-- ==== Sys2Proof/Machine/Codec.lean ====
section
/-! DEFINITION. The pieces of the block-framing codec: block widths (42_codec_framing.md rule R100), the headers and
blocks of the container (30_encoding.md rules R65 to R68), chunks (rules R101, R103), and the per-block transforms
(43_codec_transforms.md rules R115 to R120). -/

namespace Sys2Proof.Machine

/-- `pw` of `Widths(M)`: the plaintext block width in bytes (rule R100). -/
def plainWidth (m : Nat) : Nat := max 1 ((bitlength m - 1) / 8)

/-- `cw` of `Widths(M)`: the ciphertext block width in bytes (rule R100). -/
def cipherWidth (m : Nat) : Nat := max 1 (ceilDiv (bitlength (m - 1)) 8)

/-- `bs`, the bytes of one container block (30_encoding.md rule R67). -/
def blockSize : BlockTransform → Nat → Nat
  | .rsa, m => cipherWidth m
  | .elg, m => cipherWidth m + 8
  | .tp, m => cipherWidth m

/-- `HDR_BLOCK` of 00_scope.md rule R6. -/
def hdrBlock : Nat := 22

/-- `HDR_OTP` of rule R6. -/
def hdrOtp : Nat := 12

/-- The 22 header bytes of the block mode (rules R65, R102). -/
def blockHeader (cfg : Params) (t : BlockTransform) (m n : Nat) : List Byte :=
  (cfg.tag t.transform).bytes ++ [BitVec.ofNat 8 (plainWidth m), BitVec.ofNat 8 (cipherWidth m)] ++ le8 m ++ le8 n

/-- The 12 header bytes of the one-time pad (rule R66). -/
def padHeader (cfg : Params) (n : Nat) : List Byte := (cfg.tag .otp).bytes ++ le8 n

/-- `s[i:j]` of 00_scope.md rule R10. -/
def slice (s : List Byte) (i j : Nat) : List Byte := (s.take j).drop i

/-- The block value of a chunk of data bytes: padded with zeros to `pw` bytes, read big-endian (rule R101). -/
def chunkValue (pw : Nat) (chunk : List Byte) : Nat := beDec (chunk ++ zeros (pw - chunk.length))

/-- RSA, forward (rule R116). -/
def forwardRsa (o : Operands) (m : Nat) : Except Cause (List Byte) := do
  let e ← modpow m o.uB o.uM
  return beEnc e (cipherWidth o.uM)

/-- RSA, inverse (rule R116). -/
def inverseRsa (o : Operands) (blk : List Byte) : Except Cause Nat :=
  modpow (beDec blk) o.uB o.uM

/-- ElGamal, forward, for the `k` that `RandRange2(M)` drew (rule R117). -/
def forwardElg (o : Operands) (m k : Nat) : Except Cause (List Byte) := do
  let r ← modpow o.uA k o.uM
  let dk ← modpow o.uB k o.uM
  return le8 r ++ beEnc (mulmod (m % o.uM) dk o.uM) (cipherWidth o.uM)

/-- ElGamal, inverse (rule R118). -/
def inverseElg (o : Operands) (blk : List Byte) : Except Cause Nat := do
  let s ← modpow (leDec (slice blk 0 8)) o.uB o.uM
  let sinv ← modinv s o.uM
  return mulmod (beDec (slice blk 8 (8 + cipherWidth o.uM))) sinv o.uM

/-- Three-pass, forward: three exponentiations in this order (rule R119). -/
def forwardTp (o : Operands) (m : Nat) : Except Cause (List Byte) := do
  let x1 ← modpow m o.uB o.uM
  let x2 ← modpow x1 o.uE1 o.uM
  let e ← modpow x2 o.uE2 o.uM
  return beEnc e (cipherWidth o.uM)

/-- Three-pass, inverse: one exponentiation (rule R120). -/
def inverseTp (o : Operands) (blk : List Byte) : Except Cause Nat :=
  modpow (beDec blk) o.uB o.uM

/-- `inverse[T](blk)` (rule R115). -/
def inverse : BlockTransform → Operands → List Byte → Except Cause Nat
  | .rsa => inverseRsa
  | .elg => inverseElg
  | .tp => inverseTp

end Sys2Proof.Machine
end

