-- ==== Sys2Proof/Tests/Slice0.lean ====
section
/-! SUPPORT. The model's own tests: well-formedness, command words written out from 30_encoding.md, single steps whose
expected values are vectors of 95_test_vectors.md, and a witness for the hypotheses of each statement. -/

open Sys2Proof Sys2Proof.Machine

namespace Sys2Proof.Tests

-- One theorem after another: each `decide +kernel` would hold a thread of its own.
set_option Elab.async false

/-! ### Helpers -/

/-- A machine that has just accepted the word `w` with the operands `o`, before its first line. -/
def startOf (w : Word) (o : Operands) (q : Ports) : State :=
  { State.reset with
    cmd := w
    ops := o
    status := ⟨true, false, false, false⟩
    ctx := some ⟨w, o, .start⟩
    ports := q }

/-- Ports that offer these bytes on `SIN` and `KIN`, these words on `RND`, and accept `room` bytes. -/
def offers (sin kin : List Byte) (rnd : List Word) (room : Nat) : Ports := ⟨sin, kin, rnd, [], room⟩

/-- The next state, if there is one. -/
def nextOf : Host.Outcome State Fault Refusal → Option State
  | .next t => some t
  | .fault _ => none
  | .refused _ => none

/-- The state after an outcome that gives one. -/
def after (r : Host.Outcome State Fault Refusal) : State := (nextOf r).getD State.reset

theorem next_after {r : Host.Outcome State Fault Refusal} (h : (nextOf r).isSome) : r = .next (after r) := by
  cases r with
  | next t => rfl
  | fault f => cases h
  | refused f => cases h

/-- What a test looks at: `R0`, `R1`, `R2`, `STATUS`, `ERRCODE`. -/
def registersAfter (r : Host.Outcome State Fault Refusal) : Option (List Word) :=
  (nextOf r).map fun t => [t.r0, t.r1, t.r2, t.regRead 0x01, t.regRead 0x02]

/-- The bytes accepted on `SOUT`. -/
def emittedBy (r : Host.Outcome State Fault Refusal) : Option (List Byte) := (nextOf r).map fun t => t.ports.sout

/-- Operands with these `A`, `B`, `M`, the rest 0. -/
def abm (a b m : Word) : Operands := { Operands.zero with a := a, b := b, m := m }

/-! ### Well-formedness smoke: each check refuses a term that breaks it -/

theorem test_wf_standard : Params.standard.wf = true := by decide +kernel

theorem test_wf_short_table : { Params.standard with nsp := 11 }.nspOk = false := by decide

theorem test_wf_equal_tags : { Params.standard with tagElg := Params.standard.tagRsa }.tagsOk = false := by decide

theorem test_wf_equal_tags_last : { Params.standard with tagOtp := Params.standard.tagTp }.tagsOk = false := by decide

theorem test_wf_witness_one : { Params.standard with nsp := 12, detWitnesses := [2, 1] }.witnessesOk = false := by
  decide +kernel

/-- With twelve primes the least `n` that reaches the rounds is 41: 40 is `n - 1`, 39 is below it. -/
theorem test_wf_witness_bound :
    { Params.standard with nsp := 12, detWitnesses := [40] }.witnessesOk = false ∧
      { Params.standard with nsp := 12, detWitnesses := [39] }.witnessesOk = true := by decide +kernel

theorem test_wf_refuses :
    { Params.standard with nsp := 11 }.wf = false ∧
      { Params.standard with nsp := 12, tagTp := Params.standard.tagRsa }.wf = false ∧
      { Params.standard with nsp := 12, detWitnesses := [40] }.wf = false := by decide +kernel

theorem test_wf_every_command : Instr.wf (.modexp true) = true := rfl

/-! ### Decoding: words written out field by field, reserved 63:14, `V`, `S`, `T`, `OPC` (rule R60) -/

theorem test_decode_modexp : decode (0#50 ++ 0b0#1 ++ 0b0#1 ++ 0b0000#4 ++ 0b00000001#8) = .ok (.modexp false) := by rfl

theorem test_decode_modexp_signed :
    decode (0#50 ++ 0b0#1 ++ 0b1#1 ++ 0b0000#4 ++ 0b00000001#8) = .ok (.modexp true) := by rfl

theorem test_decode_egcd : decode (0#50 ++ 0b0#1 ++ 0b0#1 ++ 0b0000#4 ++ 0b00000010#8) = .ok (.egcd false) := by rfl

theorem test_decode_egcd_legacy :
    decode (0#50 ++ 0b1#1 ++ 0b0#1 ++ 0b0000#4 ++ 0b00000010#8) = .ok (.egcd true) := by rfl

theorem test_decode_modinv : decode (0#50 ++ 0b0#1 ++ 0b0#1 ++ 0b0000#4 ++ 0b00000011#8) = .ok .modinv := by rfl

theorem test_decode_primetest : decode (0#50 ++ 0b0#1 ++ 0b0#1 ++ 0b0000#4 ++ 0b00000100#8) = .ok .primetest := by rfl

theorem test_decode_encodeRsa : decode (0#50 ++ 0b0#1 ++ 0b0#1 ++ 0b0000#4 ++ 0b00001000#8) = .ok .encodeRsa := by rfl

theorem test_decode_encodeElg : decode (0#50 ++ 0b0#1 ++ 0b0#1 ++ 0b0001#4 ++ 0b00001000#8) = .ok .encodeElg := by rfl

theorem test_decode_encodeTp : decode (0#50 ++ 0b0#1 ++ 0b0#1 ++ 0b0010#4 ++ 0b00001000#8) = .ok .encodeTp := by rfl

theorem test_decode_encodeOtp : decode (0#50 ++ 0b0#1 ++ 0b0#1 ++ 0b0011#4 ++ 0b00001000#8) = .ok .encodeOtp := by rfl

theorem test_decode_decodeRsa : decode (0#50 ++ 0b0#1 ++ 0b0#1 ++ 0b0000#4 ++ 0b00001001#8) = .ok .decodeRsa := by rfl

theorem test_decode_decodeElg : decode (0#50 ++ 0b0#1 ++ 0b0#1 ++ 0b0001#4 ++ 0b00001001#8) = .ok .decodeElg := by rfl

theorem test_decode_decodeTp : decode (0#50 ++ 0b0#1 ++ 0b0#1 ++ 0b0010#4 ++ 0b00001001#8) = .ok .decodeTp := by rfl

theorem test_decode_decodeOtp : decode (0#50 ++ 0b0#1 ++ 0b0#1 ++ 0b0011#4 ++ 0b00001001#8) = .ok .decodeOtp := by rfl

/-- Vectors of section 2.9: bits 63:14. -/
theorem test_decode_reserved_bits :
    [0x4001#64, 0x0000000100000001#64, 0x8000000000000004#64].map decode =
      [.error .reservedBits, .error .reservedBits, .error .reservedBits] := by rfl

/-- Vectors of section 2.9: no such operation. -/
theorem test_decode_no_operation :
    [0x0000#64, 0x0005#64, 0x0007#64, 0x000A#64, 0x00FF#64].map decode =
      List.replicate 5 (.error .noSuchOperation) := by rfl

/-- Vectors of section 2.9: a reserved transform. -/
theorem test_decode_reserved_transform :
    [0x0408#64, 0x0F09#64].map decode = [.error .reservedTransform, .error .reservedTransform] := by rfl

/-- Vectors of section 2.9: a modifier on an operation that does not use it. -/
theorem test_decode_stray_modifier :
    [0x2001#64, 0x1002#64, 0x0101#64, 0x1003#64, 0x2003#64, 0x1004#64, 0x0104#64, 0x1008#64, 0x2109#64].map decode =
      List.replicate 9 (.error .strayModifier) := by rfl

theorem test_decodeTableWord : decodeTableWord 64 0x2002 = some (.egcd true) ∧ decodeTableWord 16 0x0309 = some .decodeOtp ∧
    decodeTableWord 64 0x4001 = none := ⟨rfl, rfl, rfl⟩

/-- The first step from reset runs the word placed: `MODEXP` with all operands 0 raises `ModulusZero`. -/
theorem test_withFetchWord :
    registersAfter (step (State.reset.withFetchWord 64 0x0001)) = some [0, 0, 0, 0x6, 0x102] := by decide

/-! ### Commands, one run each: vectors of 95_test_vectors.md -/

theorem test_modexp_K20 :
    registersAfter (exec (.modexp true) (startOf 0x1001 (abm 0x8000000000000000 1 1000) .empty)) =
      some [192, 0, 0, 0x2, 0] := by decide +kernel

theorem test_modexp_K13 :
    registersAfter (exec (.modexp false)
      (startOf 0x0001 (abm 12345678901234567890 9876543210987654321 0xFFFFFFFFFFFFFFC5) .empty)) =
      some [3148988572257163722, 0, 0, 0x2, 0] := by decide +kernel

theorem test_egcd_E18 :
    registersAfter (exec (.egcd true) (startOf 0x2002 (abm 12200160415121876738 7540113804746346429 0) .empty)) =
      some [1, 0xD807F2255E458788, 0x40ABCFB3C0325745, 0x2, 0] := by decide +kernel

theorem test_egcd_E3 :
    registersAfter (exec (.egcd true) (startOf 0x2002 (abm 18 30 0) .empty)) = some [0, 0, 0, 0x6, 0x104] := by
  decide +kernel

theorem test_modinv_I3 :
    registersAfter (exec .modinv (startOf 0x0003 (abm 17 0 3120) .empty)) = some [2753, 0, 0, 0x2, 0] := by
  decide +kernel

theorem test_modinv_I13 :
    registersAfter (exec .modinv (startOf 0x0003 (abm 0 0 0) .empty)) = some [0, 0, 0, 0x6, 0x102] := by decide +kernel

theorem test_primetest_P30 :
    registersAfter (exec .primetest (startOf 0x0004 (abm 3825123056546413051 0 0) .empty)) =
      some [0, 0, 0, 0x2, 0] := by decide +kernel

/-- Vector P-20: a false positive that the random path allows. -/
theorem test_primetest_P20 :
    registersAfter (exec .primetest (startOf 0x0004 (abm 1038361 1 0) (offers [] [] [703] 0))) =
      some [1, 0, 0, 0x2, 0] := by decide +kernel

/-- The operands of vectors C-3 and C-5, for `len` bytes. -/
def rsaEncode (len : Word) : Operands := { abm 0 17 3233 with len := len }

/-- The 28 bytes of vector C-5. -/
def goodRsa : List Byte :=
  [0x52, 0x53, 0x41, 0x31, 0x01, 0x02, 0xA1, 0x0C, 0, 0, 0, 0, 0, 0, 3, 0, 0, 0, 0, 0, 0, 0,
    0x0B, 0xB8, 0x0C, 0x6B, 0x07, 0x3D]

theorem test_encodeRsa_C5 :
    emittedBy (exec .encodeRsa (startOf 0x0008 (rsaEncode 3) (offers [0x48, 0x69, 0x21] [] [] 40))) =
      some goodRsa := by decide +kernel

theorem test_encodeRsa_C3 :
    registersAfter (exec .encodeRsa (startOf 0x0008 (rsaEncode 1) (offers [0x41] [] [] 24))) =
      some [24, 1, 1, 0x2, 0] := by decide +kernel

/-- The operands of vector C-6, for a container of `len` bytes. -/
def rsaDecode (len : Word) : Operands := { abm 0 2753 3233 with len := len }

theorem test_decodeRsa_C6 :
    (nextOf (exec .decodeRsa (startOf 0x0009 (rsaDecode 28) (offers goodRsa [] [] 3)))).map
      (fun t => (t.ports.sout, [t.r0, t.r1, t.r2])) = some ([0x48, 0x69, 0x21], [3, 3, 3]) := by decide +kernel

/-- Vector X-11: the second block is out of range; the third stays on `SIN`. -/
theorem test_decodeRsa_X11 :
    (nextOf (exec .decodeRsa
      (startOf 0x0009 (rsaDecode 28) (offers (goodRsa.take 24 ++ [0x00, 0x02, 0x07, 0x3D]) [] [] 3)))).map
      (fun t => (t.ports.sout, t.ports.sin, t.regRead 0x02)) = some ([0x48], [0x07, 0x3D], 0x214) := by decide +kernel

/-- The operands of vector C-11. -/
def elgEncode : Operands := { abm 2 132 467 with len := 2 }

/-- The 42 bytes of vector C-11. -/
def goodElg : List Byte :=
  [0x45, 0x4C, 0x47, 0x31, 0x01, 0x02, 0xD3, 0x01, 0, 0, 0, 0, 0, 0, 2, 0, 0, 0, 0, 0, 0, 0,
    0x1D, 0, 0, 0, 0, 0, 0, 0, 0x01, 0x0E, 0x2D, 0, 0, 0, 0, 0, 0, 0, 0x01, 0x9B]

theorem test_encodeElg_C11 :
    (nextOf (exec .encodeElg (startOf 0x0108 elgEncode (offers [0x48, 0x69] [] [211, 1000, 7, 99] 42)))).map
      (fun t => (t.ports.sout, t.ports.rnd, [t.r0, t.r1, t.r2])) = some (goodElg, [99], [42, 2, 2]) := by decide +kernel

theorem test_encodeElg_X15 :
    registersAfter (exec .encodeElg
      (startOf 0x0108 { abm 2 2 3 with len := 1 } (offers [0x01] [] [5] 0))) = some [0, 0, 0, 0x6, 0x107] := by
  decide +kernel

/-- The operands of vector C-12. -/
def elgDecode : Operands := { abm 0 127 467 with len := 42 }

theorem test_decodeElg_C12 :
    (nextOf (exec .decodeElg (startOf 0x0109 elgDecode (offers goodElg [] [] 2)))).map
      (fun t => (t.ports.sout, [t.r0, t.r1, t.r2])) = some ([0x48, 0x69], [2, 2, 2]) := by decide +kernel

/-- Vector X-19: the shared value is not invertible. -/
theorem test_decodeElg_X19 :
    registersAfter (exec .decodeElg (startOf 0x0109 { abm 0 3 469 with len := 32 }
      (offers ([0x45, 0x4C, 0x47, 0x31, 0x01, 0x02, 0xD5, 0x01, 0, 0, 0, 0, 0, 0, 1, 0, 0, 0, 0, 0, 0, 0] ++
        [0x07, 0, 0, 0, 0, 0, 0, 0, 0x00, 0x05]) [] [] 9))) = some [0, 0, 0, 0x6, 0x105] := by decide +kernel

/-- The operands of vector C-14. -/
def tpEncode : Operands := { abm 0 3 257 with e1 := 5, e2 := 171, len := 1 }

/-- The 24 bytes of vector C-14. -/
def goodTp : List Byte :=
  [0x53, 0x48, 0x4D, 0x31, 0x01, 0x02, 0x01, 0x01, 0, 0, 0, 0, 0, 0, 1, 0, 0, 0, 0, 0, 0, 0, 0x00, 0x62]

theorem test_encodeTp_C14 :
    emittedBy (exec .encodeTp (startOf 0x0208 tpEncode (offers [0x48] [] [] 24))) = some goodTp := by decide +kernel

/-- The operands of vector C-15. -/
def tpDecode : Operands := { abm 0 205 257 with len := 24 }

theorem test_decodeTp_C15 :
    emittedBy (exec .decodeTp (startOf 0x0209 tpDecode (offers goodTp [] [] 1))) = some [0x48] := by decide +kernel

/-- The operands of vector C-20 and, with `len` 14, of vector C-21. -/
def padOps (len klen : Word) : Operands := { Operands.zero with len := len, klen := klen }

/-- The 14 bytes of vector C-20. -/
def goodPad : List Byte := [0x4F, 0x54, 0x50, 0x31, 2, 0, 0, 0, 0, 0, 0, 0, 0xB7, 0x66]

theorem test_encodeOtp_C20 :
    emittedBy (exec .encodeOtp (startOf 0x0308 (padOps 2 2) (offers [0x48, 0x69] [0xFF, 0x0F] [] 14))) =
      some goodPad := by decide +kernel

theorem test_encodeOtp_X23 :
    registersAfter (exec .encodeOtp (startOf 0x0308 (padOps 5 4) .empty)) = some [0, 0, 0, 0x6, 0x106] := by
  decide +kernel

theorem test_decodeOtp_C21 :
    emittedBy (exec .decodeOtp (startOf 0x0309 (padOps 14 2) (offers goodPad [0xFF, 0x0F] [] 2))) =
      some [0x48, 0x69] := by decide +kernel

/-- Vector X-26: a surplus payload byte takes no key byte. -/
theorem test_decodeOtp_X26 :
    (nextOf (exec .decodeOtp (startOf 0x0309 (padOps 19 6)
      (offers ([0x4F, 0x54, 0x50, 0x31, 5, 0, 0, 0, 0, 0, 0, 0, 0xED, 0xC0, 0xC9, 0xC9, 0x60, 0x11, 0x22])
        [0xA5, 0xA5, 0xA5, 0xA5, 0x0F, 0xEE] [] 5)))).map
      (fun t => (t.ports.sout, t.ports.kin, [t.r0, t.r1, t.r2])) =
      some ([0x48, 0x65, 0x6C, 0x6C, 0x6F], [0xEE], [5, 7, 5]) := by decide +kernel

/-! ### The register port -/

/-- Vector G-2: only `IE` of `CTRL` is writable. -/
theorem test_ctrl_write : (State.reset.regWrite 0x00 0xFFFFFFFFFFFFFFFF).regRead 0x00 = 1 := by decide

/-- Vector G-8: `ERR` and `ERRCODE` outlive `DONE`. -/
theorem test_ack_keeps_error :
    (((State.reset.raise .modulusZero).regWrite 0x01 0x2).regRead 0x01,
      ((State.reset.raise .modulusZero).regWrite 0x01 0x2).regRead 0x02) = (0x4, 0x102) := by decide

/-- Program P5: a `CMD` write while busy leaves `STATUS = 0x9` and `CMD` as it was. -/
theorem test_cmd_write_while_busy :
    (((startOf 0x0008 (rsaEncode 1) .empty).regWrite 0x03 0x0003).regRead 0x01,
      ((startOf 0x0008 (rsaEncode 1) .empty).regWrite 0x03 0x0003).regRead 0x03) = (0x9, 0x0008) := by decide

/-- Vector P-30: the witness 31 fails, and only 37 proves it. -/
theorem test_witness_round_P30 :
    witnessProves 3825123056546413051 31 = false ∧ witnessProves 3825123056546413051 37 = true := by decide +kernel

/-- Rule R79: equal operands give `(a, 0, 1)`, and `(18, 30)` gives `(6, 2, -1)` (vector E-2). -/
theorem test_egcd_pairs : egcd 7 7 = (7, 0, 1) ∧ egcd 18 30 = (6, 2, -1) := by decide

/-- A script of rule R70 that runs to its end: `MODEXP` with `M = 0`, then `WAIT`. -/
theorem test_run_final :
    (match runScript 3 [.cmd 0x0001, .wait] State.reset with
      | .final t => some (t.regRead 0x02)
      | _ => none) = some 0x102 := by decide +kernel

+ + + + + + +

THE PROBLEM:
Copy verbatim, from the listing above, each line from the one containing "def elgDecode : Operands" down to the one containing "0, 0, 0, 0, 0] ++", inclusive.

OUTPUT FOR THIS TASK:
def elgDecode : Operands := { abm 0 127 467 with len := 42 }

theorem test_decodeElg_C12 :
    (nextOf (exec .decodeElg (startOf 0x0109 elgDecode (offers goodElg [] [] 2)))).map
      (fun t => (t.ports.sout, [t.r0, t.r1, t.r2])) = some ([0x48, 0x69], [2, 2, 2]) := by decide +kernel

/-- Vector X-19: the shared value is not invertible. -/
theorem test_decodeElg_X19 :
    registersAfter (exec .decodeElg (startOf 0x0109 { abm 0 3 469 with len := 32 }
      (offers ([0x45, 0x4C, 0x47, 0x31, 0x01, 0x02, 0xD5, 0x01, 0, 0, 0, 0, 0, 0, 1, 0, 0, 0, 0, 0, 0, 0] ++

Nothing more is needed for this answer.